Suasana rumah bercat kelabu kini menghiasi penglihatannya. Dengan hati-hati ia mengendap-endap menuju kebelakang rumah tersebut. Yamaguchi yang berada dibelakangnya terus mengangkat sebuah pistol ditangannya. Mengikuti langkah jejak Tsukishima dengan hati hati.
Suasana sangat sunyi, bahkan ia sama sekali tidak mendengar suara kicauan burung ataupun suara derikan jangkrik. Lingkungan yang justru membuat suasana semakin menegangkan.
"Kau bawa laptop?" Bisik Tsukishima disertai dengan gerakan tangan yang mencontohkan apa yang dia maksud. Yamaguchi mengangguk. "Aku membawanya. Jaga-jaga ketika kau membutuhkannya."
Mereka sampai kebelakang rumah tersebut, namun dia sama sekali tidak menemukan adanya perangkat kabel listrik rumah itu. dia menyeringai 'Heh? Mereka terlihat hati-hati sekali.'
Padahal sebuah rumah akan memiliki perangkat kabel listrik dirumahnya. Apalagi ini adalah sebuah rumah yang terbilang besar. Mungkin mereka menyembunyikannya didalam ruangan. Pikir si kacamata itu.
Dia memanggil orang diluar sana."Lapor Noya-san. Tsukishima disini."
Walkie talkie mulai terhubung. Terdengar suara orang yang menerimanya. 'Ya, ada apa? '
"Aku tidak menemukan perangkat listrik disekitar sini." Ucapnya. Hening sebentar. Tsukishima menunggu balasan dari Nishinoya. Beberapa detik berikutnya Nishinoya membalasnya. 'Tunggu sebentar. Hinata akan menjawabmu.'
Dia menunggu menerima balasan suara dari seberang sana, dia melirik jam yang berada ditangannya. Waktu yang diberikan Nishinoya kini masih tersisa banyak, dia mengambil laptop Yamaguchi dan mengaktifkannya. Jaga-jaga jika ini dibutuhkan. Hinata menyampaikan pesan.

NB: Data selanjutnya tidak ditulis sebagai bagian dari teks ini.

-- ==== Sys2Proof/Machine/Adoption.lean ====
section
/-! DEFINITION. Adopting a profile (09_the_line_profile.md): PROFILE_ADOPT, the copy, its end, the refusal, and the
adoption in which every block takes its part. -/

namespace Sys2Proof.Machine

/-- R166: PROFILE_ADOPT is refused: 1 TRACKER, 2 ZONE. -/
def Part.adoptionObstacle (p : Part) : Option Byte :=
  if p.cvt.tracker = .tracking ∨ p.cvt.tracker = .draining then some 1
  else if p.cvt.profile.isSome && !p.allSealed then some 2
  else none

/-- R168, R169, R171: a PROFILE_ADOPT is refused: the refusal is recorded, the order completes, TRACK is told. -/
def Part.refuseAdoption (p : Part) (ref : OrderRef) (r : AdoptRefusal) : Part :=
  let p := p.modCvt fun c =>
    { c with adoption := none, profileRecord := { c.profileRecord with refusal := some r } }
  ((p.complete ref r.result r.detail).raise .profileRefused).rewrite .profile

/-- R166: PROFILE_ADOPT. -/
def Part.profileAdoptOrder (p : Part) (ref : OrderRef) : Part :=
  match p.adoptionObstacle with
  | some detail => p.refuseAdoption ref ⟨.state, detail, none⟩
  | none => (p.modCvt fun c => { c with adoption := some ⟨ref, 0, []⟩ }).rewrite .profile

/-- R167: the copy goes on up to byte `target`, whole words, from the lowest offset on; the bytes that R194 assigns to no
field are read with the rest (log 42). -/
def Adoption.advance (a : Adoption) (mem : Memory) (target : Nat) : Adoption :=
  let n := min (target - target % 2) stagingSize
  if n ≤ a.progress then a
  else { a with progress := n, candidate := a.candidate ++ Memory.span mem (stagingBase + a.progress) (stagingBase + n) }

/-- R167: a copy in progress has read `target` bytes. -/
def Part.advanceCopy (p : Part) (target : Nat) : Part :=
  p.modCvt fun c => { c with adoption := c.adoption.map fun a => a.advance p.mem target }

/-- R25: the Conveyor Tracker takes its part of the profile just adopted. -/
def Part.trackerAdopt (p : Part) : Part :=
  let p := (p.modCvt fun c =>
    { c with highWater := c.position, depth := 0, excursion := false, phase := 0, markCount := 0 }).enterCrawl
  ((p.modCvt fun c => { c with tracker := .ready }).raise .profiled).rewrite .cvt

/-- R78, R171: some robot's window close is clamped. -/
def Profile.clamps (f : Profile) : Bool := f.robots.toList.any fun k => decide (f.pitch < k.window.closing)

/-- R170: each block takes its part of `f`, the zones last. -/
def Part.takeParts (p : Part) (f : Profile) : Part :=
  let p := p.modCvt fun c => { c with profile := some f }
  let p := ((p.syncAdopt f.syncMode).trackerAdopt.robotsAdopt f).camerasAdopt
  ((p.rewrite .rej).portsAdopt f).zonesAdopt f

/-- R170, R171: the candidate is adopted. -/
def Part.adopt (p : Part) (ref : OrderRef) (f : Profile) : Part :=
  let p := p.takeParts f
  let p := p.modCvt fun c =>
    { c with adoption := none
             profileRecord := { c.profileRecord with count := inc16 c.profileRecord.count
                                                     adoptedAt := Time.low p.now } }
  (p.complete ref (.clampedIf f.clamps)).rewrite .profile

/-- R168, R169: the copy has ended with candidate `m`. -/
def Part.judgeCandidate (p : Part) (ref : OrderRef) (m : Memory) : Part :=
  match m.refusal with
  | some r => p.refuseAdoption ref r
  | none =>
    if p.cvt.profile.isSome && !p.allSealed then p.refuseAdoption ref ⟨.state, 2, none⟩
    else p.adopt ref m.profile

/-- R167: the copy ends: what it has not read yet is read as it stands. -/
def Part.copyEnd (p : Part) : Part :=
  match p.cvt.adoption with
  | some a => p.judgeCandidate a.ref (a.advance p.mem stagingSize).candidate
  | none => p

end Sys2Proof.Machine
end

'Aku melihat pintu yang mereka pakai berbentuk door card. Kau bisa membobolnya Tsukishima?'
Tsukishima dengan senang menjawab. "Kau kira aku tidak bisa? Beri aku waktu 10 menit." Dia mengaktifkan laptop tersebut. Suara desingan laptop bekerja tidak dapat menghilangkan kesunyian yang berada disini. Jarinya mulai mengetikan kalimat kalimat acak semacam sandi disana.
Selagi Tsukishima membobol keamanan tersebut, Yamaguchi menjaga keadaan sekitar. Matanya menatap awas sekitarnya. Dia menghembuskan nafasnya pelan, lalu menatap objek sekitarnya dengan fokus.
SREKK..
'Aneh, seperti ada yang bergerak disekitar sini. Apa memang perasaanku saja.'
"Selesai." ucap Tsukishima dengan menyeringai puas. Dia berdiri dari duduknya dan mencoba terhubung dengan Nishinoya diluar sana. "Aku telah berhasil Noya-san."
'Ok. Kerja bagus serahkan semua sandraan kepadaku nanti. Kau hanya perlu berhati hati.'
"Baiklah. Ayo Yama—"
Duar!
"ARGH!" Ucapannya terhenti. Tsukishima terjatuh berlutut sambil memegangi kaki kanan nya. Sebuah peluru dengan cepat mengenai kakinya. Menancap ditulangnya dengan keras. Dia terlihat terkejut dan berseru panik. "Protect!"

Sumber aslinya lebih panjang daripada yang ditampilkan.